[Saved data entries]
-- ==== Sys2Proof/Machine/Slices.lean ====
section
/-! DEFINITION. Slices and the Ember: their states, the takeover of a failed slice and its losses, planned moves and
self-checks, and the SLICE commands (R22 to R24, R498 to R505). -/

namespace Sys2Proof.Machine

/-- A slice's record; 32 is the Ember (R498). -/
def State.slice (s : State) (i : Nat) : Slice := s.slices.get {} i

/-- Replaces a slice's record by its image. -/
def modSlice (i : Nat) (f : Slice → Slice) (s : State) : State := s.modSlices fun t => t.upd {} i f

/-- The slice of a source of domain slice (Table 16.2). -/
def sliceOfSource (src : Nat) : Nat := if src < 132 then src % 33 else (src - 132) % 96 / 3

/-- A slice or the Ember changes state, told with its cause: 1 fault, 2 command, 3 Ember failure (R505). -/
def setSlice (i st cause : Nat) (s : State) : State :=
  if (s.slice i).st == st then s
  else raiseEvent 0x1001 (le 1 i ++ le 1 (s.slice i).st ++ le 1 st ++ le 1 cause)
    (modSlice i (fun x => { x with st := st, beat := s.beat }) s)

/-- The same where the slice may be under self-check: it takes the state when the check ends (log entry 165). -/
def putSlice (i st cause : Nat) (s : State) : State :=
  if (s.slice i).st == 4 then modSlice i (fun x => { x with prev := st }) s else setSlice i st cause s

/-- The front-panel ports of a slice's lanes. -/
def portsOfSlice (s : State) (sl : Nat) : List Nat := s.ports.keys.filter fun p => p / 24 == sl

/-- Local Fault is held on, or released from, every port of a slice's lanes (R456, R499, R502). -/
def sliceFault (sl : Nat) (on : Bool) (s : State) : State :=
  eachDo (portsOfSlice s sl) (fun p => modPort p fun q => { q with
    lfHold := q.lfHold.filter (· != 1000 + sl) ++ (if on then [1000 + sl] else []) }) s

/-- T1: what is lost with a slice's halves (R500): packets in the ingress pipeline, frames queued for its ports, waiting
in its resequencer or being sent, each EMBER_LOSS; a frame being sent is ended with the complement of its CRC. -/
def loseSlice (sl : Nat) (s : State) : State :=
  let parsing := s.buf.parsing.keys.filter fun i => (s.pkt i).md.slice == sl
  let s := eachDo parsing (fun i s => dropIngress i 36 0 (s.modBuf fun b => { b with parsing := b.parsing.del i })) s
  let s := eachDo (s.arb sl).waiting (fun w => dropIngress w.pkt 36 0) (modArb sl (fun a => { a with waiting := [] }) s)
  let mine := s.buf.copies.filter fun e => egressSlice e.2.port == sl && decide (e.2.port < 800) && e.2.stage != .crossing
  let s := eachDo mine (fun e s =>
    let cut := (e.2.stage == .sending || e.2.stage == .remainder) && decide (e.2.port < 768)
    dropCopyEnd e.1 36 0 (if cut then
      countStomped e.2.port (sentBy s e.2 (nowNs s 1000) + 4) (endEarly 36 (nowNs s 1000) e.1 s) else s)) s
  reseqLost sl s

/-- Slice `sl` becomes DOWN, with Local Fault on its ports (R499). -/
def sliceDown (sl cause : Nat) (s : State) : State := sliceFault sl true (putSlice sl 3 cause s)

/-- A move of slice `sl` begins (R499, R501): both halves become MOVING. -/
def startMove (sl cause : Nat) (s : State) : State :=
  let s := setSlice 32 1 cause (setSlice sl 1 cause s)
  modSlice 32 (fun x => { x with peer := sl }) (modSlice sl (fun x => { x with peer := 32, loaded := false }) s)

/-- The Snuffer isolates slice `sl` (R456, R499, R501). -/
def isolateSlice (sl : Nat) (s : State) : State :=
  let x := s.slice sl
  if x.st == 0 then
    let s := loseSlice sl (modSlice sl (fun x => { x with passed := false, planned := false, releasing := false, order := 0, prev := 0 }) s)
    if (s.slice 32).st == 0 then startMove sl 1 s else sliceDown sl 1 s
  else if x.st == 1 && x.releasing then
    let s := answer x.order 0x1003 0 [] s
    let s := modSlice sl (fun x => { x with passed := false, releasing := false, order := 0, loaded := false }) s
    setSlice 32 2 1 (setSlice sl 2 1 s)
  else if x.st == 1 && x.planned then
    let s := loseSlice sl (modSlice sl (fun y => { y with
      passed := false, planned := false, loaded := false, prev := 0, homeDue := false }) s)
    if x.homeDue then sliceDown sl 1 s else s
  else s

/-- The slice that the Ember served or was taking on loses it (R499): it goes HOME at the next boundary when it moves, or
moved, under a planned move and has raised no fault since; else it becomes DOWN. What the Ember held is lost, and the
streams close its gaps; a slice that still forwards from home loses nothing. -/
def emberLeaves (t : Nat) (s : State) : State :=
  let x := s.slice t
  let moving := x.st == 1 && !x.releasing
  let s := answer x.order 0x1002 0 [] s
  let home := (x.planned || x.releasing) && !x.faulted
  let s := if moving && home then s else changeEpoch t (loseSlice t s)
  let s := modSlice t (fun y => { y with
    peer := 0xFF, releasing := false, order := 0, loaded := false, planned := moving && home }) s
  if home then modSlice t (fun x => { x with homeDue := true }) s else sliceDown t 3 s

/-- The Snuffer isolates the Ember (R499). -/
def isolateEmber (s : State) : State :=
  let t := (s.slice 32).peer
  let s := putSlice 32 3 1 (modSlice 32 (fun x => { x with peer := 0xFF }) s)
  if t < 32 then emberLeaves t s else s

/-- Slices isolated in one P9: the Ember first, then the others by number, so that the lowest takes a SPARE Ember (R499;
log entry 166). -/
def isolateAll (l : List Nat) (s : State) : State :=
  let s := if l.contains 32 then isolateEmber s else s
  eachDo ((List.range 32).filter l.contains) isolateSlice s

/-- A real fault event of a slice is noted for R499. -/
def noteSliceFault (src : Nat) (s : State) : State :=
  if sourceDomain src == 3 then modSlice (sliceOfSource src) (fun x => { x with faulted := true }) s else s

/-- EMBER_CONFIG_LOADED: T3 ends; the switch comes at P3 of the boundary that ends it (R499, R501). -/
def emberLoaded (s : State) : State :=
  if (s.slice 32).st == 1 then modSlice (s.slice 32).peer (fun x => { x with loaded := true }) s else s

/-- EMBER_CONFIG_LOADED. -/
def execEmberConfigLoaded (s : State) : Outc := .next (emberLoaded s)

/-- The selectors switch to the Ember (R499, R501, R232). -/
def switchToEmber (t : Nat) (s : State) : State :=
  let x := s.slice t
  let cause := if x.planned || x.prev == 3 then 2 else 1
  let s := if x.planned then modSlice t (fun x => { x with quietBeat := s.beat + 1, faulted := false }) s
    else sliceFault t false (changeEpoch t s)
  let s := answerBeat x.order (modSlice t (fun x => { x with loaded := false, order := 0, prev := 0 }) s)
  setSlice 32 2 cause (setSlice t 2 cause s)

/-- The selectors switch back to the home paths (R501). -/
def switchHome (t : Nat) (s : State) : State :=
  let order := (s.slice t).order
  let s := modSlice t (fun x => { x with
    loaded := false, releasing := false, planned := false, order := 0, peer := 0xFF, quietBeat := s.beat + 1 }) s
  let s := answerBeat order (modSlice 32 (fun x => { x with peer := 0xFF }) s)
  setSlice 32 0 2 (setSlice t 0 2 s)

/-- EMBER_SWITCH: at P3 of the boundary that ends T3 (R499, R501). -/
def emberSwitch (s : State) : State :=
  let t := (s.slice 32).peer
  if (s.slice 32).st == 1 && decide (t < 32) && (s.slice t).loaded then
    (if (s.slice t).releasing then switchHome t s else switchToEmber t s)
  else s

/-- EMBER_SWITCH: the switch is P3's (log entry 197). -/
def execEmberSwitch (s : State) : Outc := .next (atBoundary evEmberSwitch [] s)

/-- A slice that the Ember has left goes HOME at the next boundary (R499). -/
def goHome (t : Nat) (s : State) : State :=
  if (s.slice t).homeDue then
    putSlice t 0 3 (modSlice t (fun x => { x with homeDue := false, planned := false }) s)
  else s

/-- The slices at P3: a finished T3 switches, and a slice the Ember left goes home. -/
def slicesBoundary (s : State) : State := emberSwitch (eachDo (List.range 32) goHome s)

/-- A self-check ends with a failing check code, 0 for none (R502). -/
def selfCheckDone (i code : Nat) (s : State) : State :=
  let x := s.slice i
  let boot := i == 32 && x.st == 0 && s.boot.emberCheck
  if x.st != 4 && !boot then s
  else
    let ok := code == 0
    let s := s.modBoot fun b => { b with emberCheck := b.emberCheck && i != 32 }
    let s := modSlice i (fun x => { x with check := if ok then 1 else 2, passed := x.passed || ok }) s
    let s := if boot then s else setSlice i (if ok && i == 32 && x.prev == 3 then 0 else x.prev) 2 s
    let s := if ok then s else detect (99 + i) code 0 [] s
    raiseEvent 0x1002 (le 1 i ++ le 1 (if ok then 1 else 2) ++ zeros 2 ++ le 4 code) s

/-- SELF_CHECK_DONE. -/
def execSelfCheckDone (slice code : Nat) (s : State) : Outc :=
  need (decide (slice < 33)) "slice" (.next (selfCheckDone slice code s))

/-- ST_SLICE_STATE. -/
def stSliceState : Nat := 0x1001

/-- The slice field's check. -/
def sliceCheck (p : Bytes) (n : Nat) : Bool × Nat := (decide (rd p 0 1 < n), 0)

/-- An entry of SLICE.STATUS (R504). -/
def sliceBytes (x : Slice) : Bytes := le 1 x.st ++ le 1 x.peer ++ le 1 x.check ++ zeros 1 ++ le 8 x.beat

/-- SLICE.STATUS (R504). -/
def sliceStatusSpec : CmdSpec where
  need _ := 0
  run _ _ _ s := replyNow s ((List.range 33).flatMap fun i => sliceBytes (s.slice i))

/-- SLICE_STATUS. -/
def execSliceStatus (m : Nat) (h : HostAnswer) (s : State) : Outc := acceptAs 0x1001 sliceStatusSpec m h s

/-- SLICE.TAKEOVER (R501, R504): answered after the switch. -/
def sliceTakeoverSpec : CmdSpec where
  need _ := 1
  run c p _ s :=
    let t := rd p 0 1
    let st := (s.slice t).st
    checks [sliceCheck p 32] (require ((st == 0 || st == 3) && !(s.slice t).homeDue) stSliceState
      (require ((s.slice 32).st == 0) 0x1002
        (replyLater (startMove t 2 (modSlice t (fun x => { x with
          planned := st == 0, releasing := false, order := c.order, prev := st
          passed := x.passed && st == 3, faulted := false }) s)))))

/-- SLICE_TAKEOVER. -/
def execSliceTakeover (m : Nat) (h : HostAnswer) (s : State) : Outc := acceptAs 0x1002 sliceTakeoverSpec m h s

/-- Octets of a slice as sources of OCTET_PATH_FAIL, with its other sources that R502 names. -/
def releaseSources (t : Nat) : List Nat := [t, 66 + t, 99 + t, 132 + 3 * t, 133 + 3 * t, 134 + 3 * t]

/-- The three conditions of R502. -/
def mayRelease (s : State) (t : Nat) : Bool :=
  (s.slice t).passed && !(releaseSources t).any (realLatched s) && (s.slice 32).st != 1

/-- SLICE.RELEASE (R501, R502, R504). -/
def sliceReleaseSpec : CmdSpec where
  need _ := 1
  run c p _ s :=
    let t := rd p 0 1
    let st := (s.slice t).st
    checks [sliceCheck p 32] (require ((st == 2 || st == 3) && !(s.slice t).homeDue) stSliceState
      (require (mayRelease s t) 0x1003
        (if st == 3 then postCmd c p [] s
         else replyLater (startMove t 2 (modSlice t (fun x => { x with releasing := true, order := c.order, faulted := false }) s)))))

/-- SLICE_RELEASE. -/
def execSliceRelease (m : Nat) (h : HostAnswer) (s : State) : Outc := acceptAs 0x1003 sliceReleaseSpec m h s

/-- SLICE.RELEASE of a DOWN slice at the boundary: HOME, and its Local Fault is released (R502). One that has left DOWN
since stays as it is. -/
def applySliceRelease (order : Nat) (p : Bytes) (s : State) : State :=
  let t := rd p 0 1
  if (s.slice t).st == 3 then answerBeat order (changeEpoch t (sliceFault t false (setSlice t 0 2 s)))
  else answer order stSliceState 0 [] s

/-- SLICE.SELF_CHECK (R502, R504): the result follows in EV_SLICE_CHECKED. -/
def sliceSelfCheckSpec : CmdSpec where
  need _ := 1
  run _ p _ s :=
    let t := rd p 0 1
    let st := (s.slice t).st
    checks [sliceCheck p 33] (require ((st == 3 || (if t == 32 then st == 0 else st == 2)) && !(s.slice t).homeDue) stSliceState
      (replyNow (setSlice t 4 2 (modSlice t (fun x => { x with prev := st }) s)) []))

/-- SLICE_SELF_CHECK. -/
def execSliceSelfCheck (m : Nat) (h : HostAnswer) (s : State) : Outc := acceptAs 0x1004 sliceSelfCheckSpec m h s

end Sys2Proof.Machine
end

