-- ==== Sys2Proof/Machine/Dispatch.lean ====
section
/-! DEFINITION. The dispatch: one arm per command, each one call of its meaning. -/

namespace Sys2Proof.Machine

#### Exercise:
Please return all lines above in which the string "waiting" is found.

#### Exercise solution:
/-- T1: what is lost with a slice's halves (R500): packets in the ingress pipeline, frames queued for its ports, waiting
  let s := eachDo (s.arb sl).waiting (fun w => dropIngress w.pkt 36 0) (modArb sl (fun a => { a with waiting := [] }) s)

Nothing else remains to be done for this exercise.